(TASK REQUIREMENTS)
Among the records below, find the line that has "pa % 2 ^ 40"; from there, give the lines again exactly, and stop after the line that has "def Effect.over (lo".

<<<<

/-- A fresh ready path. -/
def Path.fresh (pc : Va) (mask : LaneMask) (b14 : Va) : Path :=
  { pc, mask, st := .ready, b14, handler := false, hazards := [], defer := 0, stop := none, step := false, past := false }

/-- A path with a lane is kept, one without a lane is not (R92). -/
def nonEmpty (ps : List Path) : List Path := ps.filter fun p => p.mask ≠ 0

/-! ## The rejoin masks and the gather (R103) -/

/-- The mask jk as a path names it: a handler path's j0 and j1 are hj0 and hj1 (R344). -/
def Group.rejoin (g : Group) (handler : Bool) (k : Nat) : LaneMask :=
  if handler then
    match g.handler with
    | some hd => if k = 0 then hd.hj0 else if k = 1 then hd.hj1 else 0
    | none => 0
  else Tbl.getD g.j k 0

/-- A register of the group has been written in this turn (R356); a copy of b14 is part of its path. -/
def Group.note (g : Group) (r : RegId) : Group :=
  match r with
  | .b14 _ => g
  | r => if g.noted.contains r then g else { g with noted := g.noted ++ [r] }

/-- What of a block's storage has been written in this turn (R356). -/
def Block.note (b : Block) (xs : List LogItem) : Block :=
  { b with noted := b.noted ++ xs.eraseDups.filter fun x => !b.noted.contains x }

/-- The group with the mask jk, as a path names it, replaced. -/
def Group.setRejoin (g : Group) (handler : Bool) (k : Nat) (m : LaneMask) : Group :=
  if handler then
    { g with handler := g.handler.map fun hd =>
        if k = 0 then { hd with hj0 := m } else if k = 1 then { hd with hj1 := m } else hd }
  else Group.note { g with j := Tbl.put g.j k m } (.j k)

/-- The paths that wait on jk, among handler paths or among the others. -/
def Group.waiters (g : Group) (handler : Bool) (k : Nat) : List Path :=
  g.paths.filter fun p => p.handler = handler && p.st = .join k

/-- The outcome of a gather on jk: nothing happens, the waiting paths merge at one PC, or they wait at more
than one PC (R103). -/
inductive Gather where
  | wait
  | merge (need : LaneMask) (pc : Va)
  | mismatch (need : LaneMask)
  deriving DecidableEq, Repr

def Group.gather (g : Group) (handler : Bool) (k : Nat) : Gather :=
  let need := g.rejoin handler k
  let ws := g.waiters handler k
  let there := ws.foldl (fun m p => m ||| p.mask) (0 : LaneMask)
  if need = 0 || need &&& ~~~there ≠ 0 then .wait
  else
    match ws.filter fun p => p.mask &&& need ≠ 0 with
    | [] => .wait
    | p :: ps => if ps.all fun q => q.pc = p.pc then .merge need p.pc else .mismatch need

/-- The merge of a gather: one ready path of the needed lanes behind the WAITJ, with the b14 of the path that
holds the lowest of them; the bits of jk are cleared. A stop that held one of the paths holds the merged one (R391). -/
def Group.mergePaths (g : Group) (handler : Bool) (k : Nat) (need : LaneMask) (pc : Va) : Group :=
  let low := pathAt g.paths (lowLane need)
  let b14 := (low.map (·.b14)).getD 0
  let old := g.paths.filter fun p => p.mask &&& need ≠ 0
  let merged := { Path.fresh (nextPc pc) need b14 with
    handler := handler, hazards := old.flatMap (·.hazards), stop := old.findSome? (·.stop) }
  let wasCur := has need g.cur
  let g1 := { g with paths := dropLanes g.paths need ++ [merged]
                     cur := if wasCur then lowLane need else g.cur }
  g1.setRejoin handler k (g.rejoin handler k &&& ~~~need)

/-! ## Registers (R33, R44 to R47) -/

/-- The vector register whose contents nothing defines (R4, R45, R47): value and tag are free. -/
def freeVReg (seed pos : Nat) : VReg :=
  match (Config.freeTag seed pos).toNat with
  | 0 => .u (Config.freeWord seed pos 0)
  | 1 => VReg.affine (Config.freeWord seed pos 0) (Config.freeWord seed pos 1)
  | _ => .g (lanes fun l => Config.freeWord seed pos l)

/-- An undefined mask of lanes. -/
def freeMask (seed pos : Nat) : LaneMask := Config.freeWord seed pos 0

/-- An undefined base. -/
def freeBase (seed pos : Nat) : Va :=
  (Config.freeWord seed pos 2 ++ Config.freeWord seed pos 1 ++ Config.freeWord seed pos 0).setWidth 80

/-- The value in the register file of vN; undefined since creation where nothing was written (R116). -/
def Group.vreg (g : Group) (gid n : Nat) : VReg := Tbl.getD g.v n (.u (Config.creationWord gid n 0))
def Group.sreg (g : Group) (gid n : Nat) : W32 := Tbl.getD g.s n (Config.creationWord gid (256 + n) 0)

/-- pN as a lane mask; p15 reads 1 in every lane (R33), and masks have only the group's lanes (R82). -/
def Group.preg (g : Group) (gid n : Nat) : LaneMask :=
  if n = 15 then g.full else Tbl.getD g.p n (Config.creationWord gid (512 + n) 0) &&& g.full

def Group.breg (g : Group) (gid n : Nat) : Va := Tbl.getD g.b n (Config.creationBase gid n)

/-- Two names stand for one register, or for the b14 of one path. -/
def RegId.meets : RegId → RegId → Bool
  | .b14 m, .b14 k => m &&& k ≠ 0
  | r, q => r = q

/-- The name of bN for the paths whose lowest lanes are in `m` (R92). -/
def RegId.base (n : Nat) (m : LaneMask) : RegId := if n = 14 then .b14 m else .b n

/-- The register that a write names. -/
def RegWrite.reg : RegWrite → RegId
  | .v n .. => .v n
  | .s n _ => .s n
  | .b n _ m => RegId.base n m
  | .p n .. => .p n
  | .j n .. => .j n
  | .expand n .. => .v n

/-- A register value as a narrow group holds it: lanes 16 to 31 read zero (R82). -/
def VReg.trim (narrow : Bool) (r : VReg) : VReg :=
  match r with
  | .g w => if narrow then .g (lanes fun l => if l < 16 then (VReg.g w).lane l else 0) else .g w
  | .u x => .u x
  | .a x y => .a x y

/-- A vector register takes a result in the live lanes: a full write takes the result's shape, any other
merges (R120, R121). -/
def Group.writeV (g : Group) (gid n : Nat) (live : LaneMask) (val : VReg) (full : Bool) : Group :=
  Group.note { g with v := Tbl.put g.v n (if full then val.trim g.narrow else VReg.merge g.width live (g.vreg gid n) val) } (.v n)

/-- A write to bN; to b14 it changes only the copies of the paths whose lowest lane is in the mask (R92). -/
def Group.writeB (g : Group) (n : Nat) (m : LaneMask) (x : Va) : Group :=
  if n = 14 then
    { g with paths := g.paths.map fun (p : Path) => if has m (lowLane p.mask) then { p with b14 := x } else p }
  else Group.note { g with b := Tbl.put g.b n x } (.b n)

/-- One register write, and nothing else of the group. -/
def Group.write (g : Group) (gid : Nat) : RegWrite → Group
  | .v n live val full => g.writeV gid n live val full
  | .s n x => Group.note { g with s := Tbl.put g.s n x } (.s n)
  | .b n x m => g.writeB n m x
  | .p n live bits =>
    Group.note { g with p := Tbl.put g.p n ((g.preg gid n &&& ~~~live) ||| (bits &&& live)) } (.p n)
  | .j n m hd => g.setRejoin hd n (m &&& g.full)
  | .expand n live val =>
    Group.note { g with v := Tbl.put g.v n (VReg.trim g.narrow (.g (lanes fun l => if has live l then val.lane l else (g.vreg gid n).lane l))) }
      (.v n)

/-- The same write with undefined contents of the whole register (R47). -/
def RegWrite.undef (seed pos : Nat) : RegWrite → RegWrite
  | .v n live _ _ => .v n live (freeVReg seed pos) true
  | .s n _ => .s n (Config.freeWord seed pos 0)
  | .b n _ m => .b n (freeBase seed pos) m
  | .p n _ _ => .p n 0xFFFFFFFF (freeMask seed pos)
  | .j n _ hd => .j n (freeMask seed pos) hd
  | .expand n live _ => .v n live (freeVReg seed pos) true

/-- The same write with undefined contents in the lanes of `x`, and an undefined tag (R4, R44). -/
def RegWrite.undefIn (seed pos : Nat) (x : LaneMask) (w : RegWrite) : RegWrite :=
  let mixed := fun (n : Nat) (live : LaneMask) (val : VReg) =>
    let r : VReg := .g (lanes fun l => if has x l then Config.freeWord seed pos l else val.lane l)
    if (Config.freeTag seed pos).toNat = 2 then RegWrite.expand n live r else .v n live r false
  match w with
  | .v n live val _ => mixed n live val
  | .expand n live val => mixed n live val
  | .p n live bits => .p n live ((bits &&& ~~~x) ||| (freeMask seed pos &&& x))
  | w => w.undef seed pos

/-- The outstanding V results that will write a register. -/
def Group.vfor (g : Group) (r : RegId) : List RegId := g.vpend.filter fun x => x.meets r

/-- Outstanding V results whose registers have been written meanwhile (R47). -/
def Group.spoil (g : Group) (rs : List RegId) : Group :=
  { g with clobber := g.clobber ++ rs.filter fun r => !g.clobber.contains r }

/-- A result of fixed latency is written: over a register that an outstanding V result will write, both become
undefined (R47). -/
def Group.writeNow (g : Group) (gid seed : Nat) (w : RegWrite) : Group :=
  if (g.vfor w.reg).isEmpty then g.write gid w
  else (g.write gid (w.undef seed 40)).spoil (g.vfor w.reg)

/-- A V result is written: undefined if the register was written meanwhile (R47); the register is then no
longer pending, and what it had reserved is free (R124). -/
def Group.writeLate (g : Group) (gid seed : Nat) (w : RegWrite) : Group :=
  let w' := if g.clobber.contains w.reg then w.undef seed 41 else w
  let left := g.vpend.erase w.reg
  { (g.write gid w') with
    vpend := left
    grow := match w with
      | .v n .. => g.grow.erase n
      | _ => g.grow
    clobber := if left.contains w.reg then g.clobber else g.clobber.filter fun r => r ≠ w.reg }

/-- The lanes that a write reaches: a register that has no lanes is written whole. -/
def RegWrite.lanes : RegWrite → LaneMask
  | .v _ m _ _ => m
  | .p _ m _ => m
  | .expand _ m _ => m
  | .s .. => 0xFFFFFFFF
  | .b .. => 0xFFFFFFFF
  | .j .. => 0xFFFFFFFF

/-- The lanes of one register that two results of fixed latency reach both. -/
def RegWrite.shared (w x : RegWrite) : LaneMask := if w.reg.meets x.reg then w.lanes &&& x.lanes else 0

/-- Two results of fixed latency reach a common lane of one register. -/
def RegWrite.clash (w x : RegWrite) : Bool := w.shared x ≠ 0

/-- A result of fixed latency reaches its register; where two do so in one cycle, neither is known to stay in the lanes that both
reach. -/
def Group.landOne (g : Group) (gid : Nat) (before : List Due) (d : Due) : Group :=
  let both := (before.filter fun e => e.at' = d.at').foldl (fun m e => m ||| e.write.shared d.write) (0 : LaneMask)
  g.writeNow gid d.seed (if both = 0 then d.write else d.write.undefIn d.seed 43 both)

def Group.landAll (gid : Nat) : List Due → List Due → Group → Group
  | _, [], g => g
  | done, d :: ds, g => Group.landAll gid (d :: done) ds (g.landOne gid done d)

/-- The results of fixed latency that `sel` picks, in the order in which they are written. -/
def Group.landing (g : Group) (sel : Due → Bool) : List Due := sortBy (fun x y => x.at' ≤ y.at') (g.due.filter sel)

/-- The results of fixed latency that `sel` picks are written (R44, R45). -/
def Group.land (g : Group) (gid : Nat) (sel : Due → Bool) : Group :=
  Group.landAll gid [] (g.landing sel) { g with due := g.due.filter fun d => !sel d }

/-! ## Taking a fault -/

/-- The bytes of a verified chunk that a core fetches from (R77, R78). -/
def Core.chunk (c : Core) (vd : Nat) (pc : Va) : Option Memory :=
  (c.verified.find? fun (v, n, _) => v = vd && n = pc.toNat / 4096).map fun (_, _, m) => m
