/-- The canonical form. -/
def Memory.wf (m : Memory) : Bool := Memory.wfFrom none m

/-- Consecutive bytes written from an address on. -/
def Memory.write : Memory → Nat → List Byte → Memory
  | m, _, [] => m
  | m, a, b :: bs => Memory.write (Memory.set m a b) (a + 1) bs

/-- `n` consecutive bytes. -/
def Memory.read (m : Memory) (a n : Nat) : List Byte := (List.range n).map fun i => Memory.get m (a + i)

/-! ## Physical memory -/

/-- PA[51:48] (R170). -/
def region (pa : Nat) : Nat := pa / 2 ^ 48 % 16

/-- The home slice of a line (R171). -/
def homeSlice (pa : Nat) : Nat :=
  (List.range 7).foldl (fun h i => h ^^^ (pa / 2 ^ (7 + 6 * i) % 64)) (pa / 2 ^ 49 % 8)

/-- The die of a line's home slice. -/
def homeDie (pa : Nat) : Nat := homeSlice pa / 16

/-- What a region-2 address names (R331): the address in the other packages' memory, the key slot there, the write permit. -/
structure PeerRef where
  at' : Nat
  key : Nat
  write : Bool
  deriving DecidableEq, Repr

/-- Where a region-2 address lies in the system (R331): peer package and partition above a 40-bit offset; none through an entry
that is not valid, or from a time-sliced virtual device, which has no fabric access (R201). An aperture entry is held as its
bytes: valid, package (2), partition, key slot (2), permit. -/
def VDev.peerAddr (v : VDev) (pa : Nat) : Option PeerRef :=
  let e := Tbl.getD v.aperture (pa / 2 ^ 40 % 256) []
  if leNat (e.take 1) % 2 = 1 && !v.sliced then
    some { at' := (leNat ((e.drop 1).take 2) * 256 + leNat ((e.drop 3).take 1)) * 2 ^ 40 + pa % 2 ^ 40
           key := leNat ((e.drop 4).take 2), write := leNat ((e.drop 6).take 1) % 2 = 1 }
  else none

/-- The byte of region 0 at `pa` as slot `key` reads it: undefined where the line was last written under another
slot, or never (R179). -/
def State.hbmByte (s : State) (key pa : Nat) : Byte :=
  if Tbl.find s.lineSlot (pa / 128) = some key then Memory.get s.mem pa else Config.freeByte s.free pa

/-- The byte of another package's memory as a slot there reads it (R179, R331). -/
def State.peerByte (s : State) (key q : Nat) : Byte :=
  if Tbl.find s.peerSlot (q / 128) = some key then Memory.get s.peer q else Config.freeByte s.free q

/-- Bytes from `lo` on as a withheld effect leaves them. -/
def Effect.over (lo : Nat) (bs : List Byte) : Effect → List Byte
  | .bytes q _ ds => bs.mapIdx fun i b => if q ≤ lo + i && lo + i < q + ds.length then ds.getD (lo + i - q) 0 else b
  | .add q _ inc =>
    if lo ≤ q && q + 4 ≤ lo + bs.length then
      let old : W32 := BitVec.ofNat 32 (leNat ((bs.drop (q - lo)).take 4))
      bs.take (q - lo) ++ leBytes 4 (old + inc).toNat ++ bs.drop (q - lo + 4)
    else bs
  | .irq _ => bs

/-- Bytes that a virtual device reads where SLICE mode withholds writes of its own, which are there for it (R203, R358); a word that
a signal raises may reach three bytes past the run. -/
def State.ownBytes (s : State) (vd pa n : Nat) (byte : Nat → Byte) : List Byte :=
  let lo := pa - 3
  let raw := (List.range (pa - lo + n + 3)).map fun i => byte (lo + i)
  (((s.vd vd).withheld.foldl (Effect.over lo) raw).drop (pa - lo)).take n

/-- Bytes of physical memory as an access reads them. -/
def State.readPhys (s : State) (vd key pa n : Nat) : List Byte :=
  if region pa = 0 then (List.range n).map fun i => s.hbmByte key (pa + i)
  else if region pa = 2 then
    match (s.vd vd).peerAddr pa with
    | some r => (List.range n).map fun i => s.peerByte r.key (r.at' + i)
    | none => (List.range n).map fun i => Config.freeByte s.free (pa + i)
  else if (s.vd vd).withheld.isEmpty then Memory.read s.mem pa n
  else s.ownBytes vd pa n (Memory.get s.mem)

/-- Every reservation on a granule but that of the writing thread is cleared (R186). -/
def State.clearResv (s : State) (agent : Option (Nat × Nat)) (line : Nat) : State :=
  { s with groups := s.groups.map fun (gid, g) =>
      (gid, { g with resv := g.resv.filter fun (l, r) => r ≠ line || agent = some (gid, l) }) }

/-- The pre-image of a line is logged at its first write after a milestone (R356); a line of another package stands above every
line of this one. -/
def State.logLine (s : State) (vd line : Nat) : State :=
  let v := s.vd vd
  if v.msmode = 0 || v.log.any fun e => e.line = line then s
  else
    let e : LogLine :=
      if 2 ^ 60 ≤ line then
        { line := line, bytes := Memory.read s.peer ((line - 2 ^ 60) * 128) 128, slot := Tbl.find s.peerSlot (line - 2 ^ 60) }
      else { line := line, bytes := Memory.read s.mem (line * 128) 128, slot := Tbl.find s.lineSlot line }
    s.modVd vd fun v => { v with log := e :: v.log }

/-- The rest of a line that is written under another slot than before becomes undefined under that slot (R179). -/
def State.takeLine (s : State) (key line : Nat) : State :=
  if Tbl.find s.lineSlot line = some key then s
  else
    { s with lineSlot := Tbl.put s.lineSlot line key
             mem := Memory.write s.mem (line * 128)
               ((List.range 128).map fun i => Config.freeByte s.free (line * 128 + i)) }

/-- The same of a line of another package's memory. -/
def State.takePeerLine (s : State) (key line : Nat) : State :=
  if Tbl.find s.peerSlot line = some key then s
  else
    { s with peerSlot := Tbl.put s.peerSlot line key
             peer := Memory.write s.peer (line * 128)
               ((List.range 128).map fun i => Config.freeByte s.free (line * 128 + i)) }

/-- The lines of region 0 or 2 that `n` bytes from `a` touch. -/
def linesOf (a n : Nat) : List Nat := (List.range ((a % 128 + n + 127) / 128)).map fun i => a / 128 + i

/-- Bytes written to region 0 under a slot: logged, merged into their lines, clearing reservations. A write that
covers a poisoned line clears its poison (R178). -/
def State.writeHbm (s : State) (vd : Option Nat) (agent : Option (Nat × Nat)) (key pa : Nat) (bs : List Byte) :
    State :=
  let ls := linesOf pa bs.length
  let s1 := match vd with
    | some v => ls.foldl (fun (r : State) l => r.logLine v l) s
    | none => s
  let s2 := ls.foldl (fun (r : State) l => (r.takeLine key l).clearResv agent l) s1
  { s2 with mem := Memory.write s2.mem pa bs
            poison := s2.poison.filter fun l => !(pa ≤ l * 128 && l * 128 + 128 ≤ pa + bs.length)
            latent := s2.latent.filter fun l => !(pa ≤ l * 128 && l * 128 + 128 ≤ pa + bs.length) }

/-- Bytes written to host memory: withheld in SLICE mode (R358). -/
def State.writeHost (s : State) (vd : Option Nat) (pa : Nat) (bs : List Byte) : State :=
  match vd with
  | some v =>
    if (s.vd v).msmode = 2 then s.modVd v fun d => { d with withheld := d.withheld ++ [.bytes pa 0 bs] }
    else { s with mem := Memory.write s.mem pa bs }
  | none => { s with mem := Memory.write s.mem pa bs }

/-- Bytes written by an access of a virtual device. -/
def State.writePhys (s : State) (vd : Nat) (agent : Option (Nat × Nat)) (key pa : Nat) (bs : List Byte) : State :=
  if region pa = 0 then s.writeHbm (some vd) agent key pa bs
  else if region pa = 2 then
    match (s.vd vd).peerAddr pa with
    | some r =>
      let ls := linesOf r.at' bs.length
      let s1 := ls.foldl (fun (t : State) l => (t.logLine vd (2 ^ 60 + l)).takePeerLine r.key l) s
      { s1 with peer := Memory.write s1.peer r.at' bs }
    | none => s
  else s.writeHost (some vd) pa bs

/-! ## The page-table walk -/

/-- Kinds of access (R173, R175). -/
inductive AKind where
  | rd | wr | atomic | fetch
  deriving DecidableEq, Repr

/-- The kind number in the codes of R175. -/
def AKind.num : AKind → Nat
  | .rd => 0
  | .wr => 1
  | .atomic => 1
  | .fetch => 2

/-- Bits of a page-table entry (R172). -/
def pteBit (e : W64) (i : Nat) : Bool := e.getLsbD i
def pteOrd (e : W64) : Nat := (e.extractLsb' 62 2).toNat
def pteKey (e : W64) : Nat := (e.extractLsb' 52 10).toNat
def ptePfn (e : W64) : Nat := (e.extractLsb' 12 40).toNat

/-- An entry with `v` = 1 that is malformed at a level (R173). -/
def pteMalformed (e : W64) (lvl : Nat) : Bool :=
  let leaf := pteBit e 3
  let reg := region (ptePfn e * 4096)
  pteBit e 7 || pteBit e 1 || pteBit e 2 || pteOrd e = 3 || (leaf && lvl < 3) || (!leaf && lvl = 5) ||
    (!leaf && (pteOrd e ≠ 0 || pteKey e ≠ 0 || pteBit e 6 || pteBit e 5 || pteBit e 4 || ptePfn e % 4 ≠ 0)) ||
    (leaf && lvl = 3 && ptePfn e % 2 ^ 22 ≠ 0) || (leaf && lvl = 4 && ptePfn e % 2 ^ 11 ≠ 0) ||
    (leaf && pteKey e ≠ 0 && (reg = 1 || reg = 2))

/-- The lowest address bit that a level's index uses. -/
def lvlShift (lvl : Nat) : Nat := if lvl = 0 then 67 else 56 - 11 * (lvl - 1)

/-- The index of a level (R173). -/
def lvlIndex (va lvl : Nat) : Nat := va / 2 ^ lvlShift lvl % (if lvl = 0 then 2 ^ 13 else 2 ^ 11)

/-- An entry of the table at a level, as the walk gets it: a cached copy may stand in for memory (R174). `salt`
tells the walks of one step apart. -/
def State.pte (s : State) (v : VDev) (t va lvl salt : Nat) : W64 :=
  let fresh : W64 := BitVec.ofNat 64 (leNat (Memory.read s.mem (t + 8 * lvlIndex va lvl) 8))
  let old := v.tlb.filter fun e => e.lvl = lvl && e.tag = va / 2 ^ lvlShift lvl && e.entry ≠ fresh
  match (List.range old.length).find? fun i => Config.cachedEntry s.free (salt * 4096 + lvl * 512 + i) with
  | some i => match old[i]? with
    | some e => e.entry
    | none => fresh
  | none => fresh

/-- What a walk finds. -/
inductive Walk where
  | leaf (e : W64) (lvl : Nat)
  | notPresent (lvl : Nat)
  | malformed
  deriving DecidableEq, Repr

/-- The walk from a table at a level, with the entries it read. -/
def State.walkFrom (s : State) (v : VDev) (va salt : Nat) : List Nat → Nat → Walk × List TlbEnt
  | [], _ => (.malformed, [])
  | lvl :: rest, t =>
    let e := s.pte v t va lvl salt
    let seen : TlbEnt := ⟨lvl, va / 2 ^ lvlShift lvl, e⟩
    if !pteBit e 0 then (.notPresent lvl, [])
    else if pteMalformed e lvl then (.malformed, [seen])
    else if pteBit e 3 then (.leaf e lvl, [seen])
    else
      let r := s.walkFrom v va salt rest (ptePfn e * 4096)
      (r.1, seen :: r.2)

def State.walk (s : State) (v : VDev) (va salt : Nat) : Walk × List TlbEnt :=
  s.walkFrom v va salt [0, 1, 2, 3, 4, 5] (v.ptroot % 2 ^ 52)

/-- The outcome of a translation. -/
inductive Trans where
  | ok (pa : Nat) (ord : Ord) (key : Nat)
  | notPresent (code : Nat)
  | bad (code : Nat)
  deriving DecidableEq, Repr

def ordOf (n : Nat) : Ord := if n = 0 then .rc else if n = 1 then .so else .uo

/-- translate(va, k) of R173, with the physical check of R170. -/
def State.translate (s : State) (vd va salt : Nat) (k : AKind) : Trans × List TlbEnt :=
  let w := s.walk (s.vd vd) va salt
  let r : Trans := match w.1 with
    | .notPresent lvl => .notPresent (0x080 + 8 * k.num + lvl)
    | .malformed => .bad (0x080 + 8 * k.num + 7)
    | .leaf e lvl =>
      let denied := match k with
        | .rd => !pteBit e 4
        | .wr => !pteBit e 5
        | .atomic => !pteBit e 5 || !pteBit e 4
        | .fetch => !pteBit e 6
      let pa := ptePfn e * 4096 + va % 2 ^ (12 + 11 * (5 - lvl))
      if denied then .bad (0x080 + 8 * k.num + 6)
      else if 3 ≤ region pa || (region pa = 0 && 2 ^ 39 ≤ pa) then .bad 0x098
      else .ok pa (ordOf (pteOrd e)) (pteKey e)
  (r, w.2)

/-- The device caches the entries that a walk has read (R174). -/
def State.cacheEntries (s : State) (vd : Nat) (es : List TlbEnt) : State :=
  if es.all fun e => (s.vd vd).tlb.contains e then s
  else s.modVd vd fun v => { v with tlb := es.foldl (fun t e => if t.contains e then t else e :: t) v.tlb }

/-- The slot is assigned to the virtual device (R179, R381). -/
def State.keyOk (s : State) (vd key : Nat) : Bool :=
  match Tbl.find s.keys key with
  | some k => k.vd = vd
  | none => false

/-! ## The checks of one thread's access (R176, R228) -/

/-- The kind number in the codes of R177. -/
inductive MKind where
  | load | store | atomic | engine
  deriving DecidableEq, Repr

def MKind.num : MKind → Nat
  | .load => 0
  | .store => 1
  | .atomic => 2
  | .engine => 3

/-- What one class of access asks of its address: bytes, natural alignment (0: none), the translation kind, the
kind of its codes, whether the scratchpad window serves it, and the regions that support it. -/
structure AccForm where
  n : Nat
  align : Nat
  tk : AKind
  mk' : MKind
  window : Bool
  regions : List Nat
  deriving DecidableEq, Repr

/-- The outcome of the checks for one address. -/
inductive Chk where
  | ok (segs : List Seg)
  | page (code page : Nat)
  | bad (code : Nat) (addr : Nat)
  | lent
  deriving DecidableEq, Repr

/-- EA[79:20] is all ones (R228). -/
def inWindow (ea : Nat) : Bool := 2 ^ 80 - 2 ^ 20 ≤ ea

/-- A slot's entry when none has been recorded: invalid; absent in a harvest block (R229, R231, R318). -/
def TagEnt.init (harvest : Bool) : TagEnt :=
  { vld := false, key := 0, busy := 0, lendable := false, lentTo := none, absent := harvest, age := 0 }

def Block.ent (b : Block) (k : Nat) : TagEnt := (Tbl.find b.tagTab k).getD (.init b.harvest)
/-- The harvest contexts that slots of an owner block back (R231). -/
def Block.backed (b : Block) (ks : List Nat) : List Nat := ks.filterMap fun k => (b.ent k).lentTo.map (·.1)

>>>>

(REPLY TO THE EXERCISE)
    some { at' := (leNat ((e.drop 1).take 2) * 256 + leNat ((e.drop 3).take 1)) * 2 ^ 40 + pa % 2 ^ 40
           key := leNat ((e.drop 4).take 2), write := leNat ((e.drop 6).take 1) % 2 = 1 }
  else none

/-- The byte of region 0 at `pa` as slot `key` reads it: undefined where the line was last written under another
slot, or never (R179). -/
def State.hbmByte (s : State) (key pa : Nat) : Byte :=
  if Tbl.find s.lineSlot (pa / 128) = some key then Memory.get s.mem pa else Config.freeByte s.free pa

/-- The byte of another package's memory as a slot there reads it (R179, R331). -/
def State.peerByte (s : State) (key q : Nat) : Byte :=
  if Tbl.find s.peerSlot (q / 128) = some key then Memory.get s.peer q else Config.freeByte s.free q

/-- Bytes from `lo` on as a withheld effect leaves them. -/
def Effect.over (lo : Nat) (bs : List Byte) : Effect → List Byte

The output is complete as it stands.